Pantau - Ketua DPR RI Dr. (H.C.) Puan Maharani menyampaikan keprihatinannya terhadap tingginya angka pengangguran lulusan sarjana di Indonesia yang pada tahun 2025 telah mencapai 1.010.652 orang.
Menurut Puan, kondisi ini mencerminkan lemahnya sistem pendidikan, kebijakan ketenagakerjaan, dan arah pembangunan ekonomi nasional secara struktural.
"Kita sedang menghadapi tantangan besar di mana lebih dari sejutaan lulusan sarjana yang masih kesulitan mendapat kerja.
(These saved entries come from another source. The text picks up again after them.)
-- ==== Sys2Proof/Laws/State.lean ====
section
/-!
SUPPORT. One lemma for each field of the state under each update of a block, and for each numbered register group under
each update: what is written is read back, and nothing else changes.  No later proof unfolds a record update.
-/
namespace Sys2Proof.Machine

section
variable (s : State) (k n : Nat)


/-! ### updGlb -/
@[simp] theorem State.updGlb_pending (g : Glb → Glb) : (s.updGlb g).pending = s.pending := rfl
@[simp] theorem State.updGlb_time (g : Glb → Glb) : (s.updGlb g).time = s.time := rfl
@[simp] theorem State.updGlb_fresh (g : Glb → Glb) : (s.updGlb g).fresh = s.fresh := rfl
@[simp] theorem State.updGlb_glb (g : Glb → Glb) : (s.updGlb g).glb = g s.glb := rfl
@[simp] theorem State.updGlb_peg (g : Glb → Glb) : (s.updGlb g).peg = s.peg := rfl
@[simp] theorem State.updGlb_host (g : Glb → Glb) : (s.updGlb g).host = s.host := rfl
@[simp] theorem State.updGlb_ctxs (g : Glb → Glb) : (s.updGlb g).ctxs = s.ctxs := rfl
@[simp] theorem State.updGlb_kvp (g : Glb → Glb) : (s.updGlb g).kvp = s.kvp := rfl
@[simp] theorem State.updGlb_arr (g : Glb → Glb) : (s.updGlb g).arr = s.arr := rfl
@[simp] theorem State.updGlb_atn (g : Glb → Glb) : (s.updGlb g).atn = s.atn := rfl
@[simp] theorem State.updGlb_dpp (g : Glb → Glb) : (s.updGlb g).dpp = s.dpp := rfl
@[simp] theorem State.updGlb_tsu (g : Glb → Glb) : (s.updGlb g).tsu = s.tsu := rfl
@[simp] theorem State.updGlb_mem (g : Glb → Glb) : (s.updGlb g).mem = s.mem := rfl
@[simp] theorem State.updGlb_dma (g : Glb → Glb) : (s.updGlb g).dma = s.dma := rfl
@[simp] theorem State.updGlb_drn (g : Glb → Glb) : (s.updGlb g).drn = s.drn := rfl
@[simp] theorem State.updGlb_sec (g : Glb → Glb) : (s.updGlb g).sec = s.sec := rfl
@[simp] theorem State.updGlb_vid (g : Glb → Glb) : (s.updGlb g).vid = s.vid := rfl
@[simp] theorem State.updGlb_mbx (g : Glb → Glb) : (s.updGlb g).mbx = s.mbx := rfl
@[simp] theorem State.updGlb_lnk (g : Glb → Glb) : (s.updGlb g).lnk = s.lnk := rfl
@[simp] theorem State.updGlb_ctl (g : Glb → Glb) : (s.updGlb g).ctl = s.ctl := rfl
@[simp] theorem State.updGlb_clk (g : Glb → Glb) : (s.updGlb g).clk = s.clk := rfl
@[simp] theorem State.updGlb_pwr (g : Glb → Glb) : (s.updGlb g).pwr = s.pwr := rfl
@[simp] theorem State.updGlb_settings (g : Glb → Glb) : (s.updGlb g).settings = s.settings := rfl
@[simp] theorem State.updGlb_settingsPrev (g : Glb → Glb) : (s.updGlb g).settingsPrev = s.settingsPrev := rfl
@[simp] theorem State.updGlb_tel (g : Glb → Glb) : (s.updGlb g).tel = s.tel := rfl
@[simp] theorem State.updGlb_board (g : Glb → Glb) : (s.updGlb g).board = s.board := rfl
@[simp] theorem State.updGlb_ctx (g : Glb → Glb) : (s.updGlb g).ctx k = s.ctx k := rfl
@[simp] theorem State.updGlb_func (g : Glb → Glb) : (s.updGlb g).func k = s.func k := rfl
@[simp] theorem State.updGlb_actx (g : Glb → Glb) : (s.updGlb g).actx k = s.actx k := rfl
@[simp] theorem State.updGlb_core (g : Glb → Glb) : (s.updGlb g).core k = s.core k := rfl
@[simp] theorem State.updGlb_chan (g : Glb → Glb) : (s.updGlb g).chan k = s.chan k := rfl
@[simp] theorem State.updGlb_line (g : Glb → Glb) : (s.updGlb g).line k = s.line k := rfl
@[simp] theorem State.updGlb_pegAt (g : Glb → Glb) : (s.updGlb g).pegAt k = s.pegAt k := rfl
@[simp] theorem State.updGlb_page (g : Glb → Glb) : (s.updGlb g).page k = s.page k := rfl
@[simp] theorem State.updGlb_sess (g : Glb → Glb) : (s.updGlb g).sess k = s.sess k := rfl
@[simp] theorem State.updGlb_peer (g : Glb → Glb) : (s.updGlb g).peer k = s.peer k := rfl
@[simp] theorem State.updGlb_portAt (g : Glb → Glb) : (s.updGlb g).portAt k = s.portAt k := rfl
@[simp] theorem State.updGlb_ring (g : Glb → Glb) : (s.updGlb g).ring k n = s.ring k n := rfl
Ini menandakan bahwa sistem kita, baik pendidikan maupun pasar kerja, belum terkoneksi dengan kebutuhan nyata dunia usaha dan industri," ungkapnya.
Data Badan Pusat Statistik (BPS) yang dirilis oleh Kementerian Ketenagakerjaan menunjukkan total pengangguran per Februari 2025 mencapai 7,28 juta orang.
Dari jumlah tersebut, sebanyak 1,01 juta merupakan lulusan universitas atau sarjana.
Adapun rincian pengangguran berdasarkan tingkat pendidikan adalah: SD dan SMP sebanyak 2,42 juta orang, SMA 2,04 juta orang, SMK 1,63 juta orang, Universitas 1,01 juta orang, dan Diploma 177.390 orang.
Evaluasi Sistem Pendidikan dan Dorongan Reformasi Pasar Kerja
Puan menegaskan bahwa kondisi tersebut tidak boleh dibiarkan terus-menerus dan meminta Pemerintah segera mengambil langkah korektif secara menyeluruh.
Ia mendorong dilakukannya evaluasi terhadap sistem pendidikan tinggi dan SMK agar selaras dengan kebutuhan pasar kerja lima hingga sepuluh tahun mendatang.
"Kampus dan SMK harus menjadi bagian dari ekosistem produktif nasional, bukan sekadar pabrik gelar akademik," tegasnya.
Sebagai solusi, Puan mengusulkan pembentukan National Skill Centers atau Pusat Pengembangan Keterampilan Nasional di wilayah-wilayah strategis Indonesia.
Pusat ini akan menjadi sarana reskilling dan upskilling guna menjembatani kesenjangan keterampilan lulusan dengan dunia kerja.
"Kita butuh pusat pelatihan berbasis industri yang tanggap terhadap kebutuhan zaman. Mulai dari teknologi digital, pertanian modern, logistik, sampai energi terbarukan. Negara harus hadir menciptakan sistem pembelajaran seumur hidup," ujarnya.
Selain itu, Puan juga menyarankan agar Pemerintah mempercepat ekspansi sektor produktif dan investasi pencipta lapangan kerja.
Fokus diarahkan pada industri padat karya bernilai tambah, sektor hijau, dan ekonomi digital.
"Regulasi dan insentif fiskal harus diarahkan untuk menciptakan lebih banyak ruang kerja formal, bukan sekadar menumbuhkan sektor informal," katanya.
Platform Digital Terpadu dan Orkestrasi Kementerian
Untuk mendukung keterhubungan antara lulusan dan dunia kerja, Puan mendorong Pemerintah membangun platform digital terpadu lintas kementerian.
Platform ini harus melibatkan Kementerian Ketenagakerjaan, Bappenas, Kementerian Pendidikan Dasar dan Menengah, Kementerian Pendidikan Tinggi, Sains dan Teknologi, Kementerian Perindustrian, serta Kementerian Investasi dan Hilirisasi/BKPM.
"Lintas kementerian ini harus mampu menyambungkan pencari kerja lulusan sarjana/SMK dengan pelatihan dan lowongan kerja yang relevan. Serta menginformasikan proyeksi pekerjaan masa depan berbasis data," jelasnya.
Puan juga menekankan perlunya sinergi antarinstansi, bukan kerja terpisah.
"Selama kementerian dan lembaga masih bekerja dalam sekat masing-masing, masalah pengangguran tidak akan pernah selesai. Kita butuh orkestrasi, bukan solusi parsial," tegasnya.
Ia menyebut fenomena pengangguran sarjana sebagai potret stagnasi dalam perencanaan pembangunan manusia nasional.
Puan memperingatkan bahwa tanpa penanganan cepat, bonus demografi Indonesia justru berpotensi menjadi beban sosial dan ekonomi.
"Negara harus hadir bukan hanya dalam angka pertumbuhan ekonomi, tetapi juga dalam kualitas dan keberlanjutan kesempatan kerja bagi rakyatnya," pungkasnya.